■ Work instructions: In the material below, the lines from the one containing "firstError cs = none)" through the one containing "cases hc : firstError cs with" are to be given again exactly, ends included, and no others.

■ Dataset records:
-- ==== Sys2Proof/Laws/Ops.lean ====
section
/-! SUPPORT. For each shared operation, everything it can do, said once. -/

namespace Sys2Proof.Machine

/-! ## The checks -/

@[simp] theorem firstError_nil : firstError [] = none := rfl
@[simp] theorem firstError_pass (cs : List Check) : firstError (none :: cs) = firstError cs := rfl
@[simp] theorem firstError_fail (e : Code × Word) (cs : List Check) : firstError (some e :: cs) = some e := rfl

theorem firstError_eq_none {cs : List Check} : firstError cs = none ↔ ∀ c ∈ cs, c = none := by
  induction cs with
  | nil => simp
  | cons c cs ih => cases c <;> simp [ih]

@[simp] theorem checkFaulted_pass {s : State} (h : s.err.faulted = false) : checkFaulted s = none := by simp [checkFaulted, h]
@[simp] theorem checkFaulted_fail {s : State} (h : s.err.faulted = true) : checkFaulted s = some (.faulted, 0) := by
  simp [checkFaulted, h]

@[simp] theorem checkUnlocked_pass {s : State} (h : s.cfgValid = false) : checkUnlocked s = none := by simp [checkUnlocked, h]
@[simp] theorem checkUnlocked_fail {s : State} (h : s.cfgValid = true) : checkUnlocked s = some (.cfgLocked, 0) := by
  simp [checkUnlocked, h]

@[simp] theorem checkConfigured_pass {s : State} (h : s.cfgValid = true) : checkConfigured s = none := by
  simp [checkConfigured, h]
@[simp] theorem checkConfigured_fail {s : State} (h : s.cfgValid = false) : checkConfigured s = some (.notConfigured, 0) := by
  simp [checkConfigured, h]

@[simp] theorem checkPhase_pass {p : Phase} {s : State} (h : s.phase = p) : checkPhase p s = none := by simp [checkPhase, h]
@[simp] theorem checkPhase_fail {p : Phase} {s : State} (h : s.phase ≠ p) :
    checkPhase p s = some (.phase, s.phase.bits.setWidth 64) := by simp [checkPhase, h]

theorem checkStagedWidth_pass {s : State} (h₁ : 1 ≤ s.stg.width.toNat) (h₂ : s.stg.width.toNat ≤ 64) :
    checkStagedWidth s = none := if_neg (by omega)

theorem checkStagedWidth_fail {s : State} (h : s.stg.width.toNat < 1 ∨ 64 < s.stg.width.toNat) :
    checkStagedWidth s = some (.config, s.stg.width.setWidth 64) := if_pos h

theorem checkReflectWidth_pass {n : BitVec 7} (h₁ : 1 ≤ n.toNat) (h₂ : n.toNat ≤ 64) : checkReflectWidth n = none :=
  if_neg (by omega)

theorem checkRange_pass {base len : BitVec 32} {s : State} (h : len.toNat = 0 ∨ base.toNat + len.toNat ≤ s.mem.size) :
    checkRange base len s = none := if_neg (by omega)

theorem checkRange_fail {base len : BitVec 32} {s : State} (h₁ : 0 < len.toNat) (h₂ : s.mem.size < base.toNat + len.toNat) :
    checkRange base len s = some (.range, BitVec.ofNat 64 (max base.toNat s.mem.size)) := if_pos ⟨h₁, h₂⟩

theorem checkReadIndex_pass {b : Byte} (h : b.toNat ≤ 12) : checkReadIndex b = none := if_neg (by omega)

/-! ## runChecked -/

theorem runChecked_pass {cw : CmdWord} {cs : List Check} {f : State → State} {s : State} (h : firstError cs = none) :
    runChecked cw cs f s = .next (f s) := by simp [runChecked, h]

theorem runChecked_fail {cw : CmdWord} {cs : List Check} {f : State → State} {s : State} {e : Code} {info : Word}
    (h : firstError cs = some (e, info)) : runChecked cw cs f s = .next (raise cw e info s) := by simp [runChecked, h]

/-- A checked command raises its first error or has its effect. -/
theorem runChecked_next {cw : CmdWord} {cs : List Check} {f : State → State} {s t : State}
    (h : runChecked cw cs f s = .next t) :
    (∃ e info, firstError cs = some (e, info) ∧ t = raise cw e info s) ∨ firstError cs = none ∧ t = f s := by
  cases hc : firstError cs with
  | none => rw [runChecked_pass hc] at h; injection h with h; exact .inr ⟨rfl, h.symm⟩
  | some e =>
    obtain ⟨e, info⟩ := e
    rw [runChecked_fail hc] at h; injection h with h
    exact .inl ⟨e, info, rfl, h.symm⟩

/-! ## raise -/

theorem raise_first (w : CmdWord) (e : Code) (d : Word) (s : State) (he : e ≠ .faulted) (hs : s.err.faulted = false) :
    raise w e d s =
      { s with err := ⟨true, e, w, d⟩, response := some ⟨e, if e = .defect then d else 0⟩ } := by
  simp [raise, recordError_first w e d s he hs, respond]

theorem raise_later (w : CmdWord) (e : Code) (d : Word) (s : State) (hs : s.err.faulted = true) :
    raise w e d s = { s with response := some ⟨e, if e = .defect then d else 0⟩ } := by
  simp [raise, recordError_later w e d s hs, respond]

@[simp] theorem raise_faulted (w : CmdWord) (d : Word) (s : State) :
    raise w .faulted d s = { s with response := some ⟨.faulted, 0⟩ } := by
  simp [raise, respond]

/-! ## onNext and the ports -/

@[simp] theorem onNext_next (f : State → State) (s : State) : onNext f (.next s) = .next (f s) := rfl
@[simp] theorem onNext_fault (f : State → State) (r : Fault) : onNext f (.fault r) = .fault r := rfl
@[simp] theorem onNext_refused (f : State → State) (r : Refusal) : onNext f (.refused r) = .refused r := rfl

theorem onNext_eq_next {f : State → State} {x : Result} {t : State} (h : onNext f x = .next t) :
    ∃ u, x = .next u ∧ t = f u := by
  cases x with
  | next u => injection h with h; exact ⟨u, rfl, h.symm⟩
  | fault r => cases h
  | refused r => cases h

@[simp] theorem writeOutside_nil (m : Memory) : writeOutside m [] = none := rfl

theorem writeOutside_eq_none {m : Memory} {ws : List Host.Cell} : writeOutside m ws = none ↔ ∀ w ∈ ws, w.1 < m.size := by
  simp [writeOutside, List.find?_eq_none]

theorem runWord_legal {cw : CmdWord} {op : Word} {i : Instr} (s : State) (h : decode cw op = .ok i) :
    runWord cw op s = exec i s := by simp [runWord, h]

theorem runWord_illegal {cw : CmdWord} {op : Word} {e : Illegal} (s : State) (h : decode cw op = .error e) :
    runWord cw op s = .next (raise cw .illegal 0 s) := by simp [runWord, h]

/-- What a step that answers a next state did. -/
theorem step_cases {s t : State} (h : step s = .next t) :
    (s.inbox = [] ∧ t = s) ∨
    (∃ cw op during rest u, s.inbox = .command cw op during :: rest ∧ (∀ w ∈ during, w.1 < s.mem.size) ∧
      runWord cw op { s with inbox := rest, racing := during } = .next u ∧ t = settle u) ∨
    (∃ a b rest, s.inbox = .memWrite a b :: rest ∧ a < s.mem.size ∧
      t = { s with inbox := rest, mem := s.mem.write a b }) ∨
    (∃ rest, s.inbox = .hardReset :: rest ∧ t = resetBlock { s with inbox := rest }) ∨
    (∃ cw op rest, s.inbox = .resetDuring cw op :: rest ∧ t = resetBlock { s with inbox := rest }) := by
  unfold step portStep at h
  split at h
  · next hi => injection h with h; exact .inl ⟨hi, h.symm⟩
  · next e rest hi =>
    refine .inr ?_
    cases e with
    | command cw op during =>
      simp only [eventStep, commandStep] at h
      split at h
      · cases h
      · next hw =>
        obtain ⟨u, hu, rfl⟩ := onNext_eq_next h
        exact .inl ⟨cw, op, during, rest, u, hi, writeOutside_eq_none.1 hw, hu, rfl⟩
    | memWrite a b =>
      simp only [eventStep, hostWriteStep] at h
      split at h
      · next ha => injection h with h; exact .inr (.inl ⟨a, b, rest, hi, ha, h.symm⟩)
      · cases h
    | hardReset => injection h with h; exact .inr (.inr (.inl ⟨rest, hi, h.symm⟩))
    | resetDuring cw op => injection h with h; exact .inr (.inr (.inr ⟨cw, op, rest, hi, h.symm⟩))

end Sys2Proof.Machine
end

■ Response to this task:
theorem runChecked_pass {cw : CmdWord} {cs : List Check} {f : State → State} {s : State} (h : firstError cs = none) :
    runChecked cw cs f s = .next (f s) := by simp [runChecked, h]

theorem runChecked_fail {cw : CmdWord} {cs : List Check} {f : State → State} {s : State} {e : Code} {info : Word}
    (h : firstError cs = some (e, info)) : runChecked cw cs f s = .next (raise cw e info s) := by simp [runChecked, h]

/-- A checked command raises its first error or has its effect. -/
theorem runChecked_next {cw : CmdWord} {cs : List Check} {f : State → State} {s t : State}
    (h : runChecked cw cs f s = .next t) :
    (∃ e info, firstError cs = some (e, info) ∧ t = raise cw e info s) ∨ firstError cs = none ∧ t = f s := by
  cases hc : firstError cs with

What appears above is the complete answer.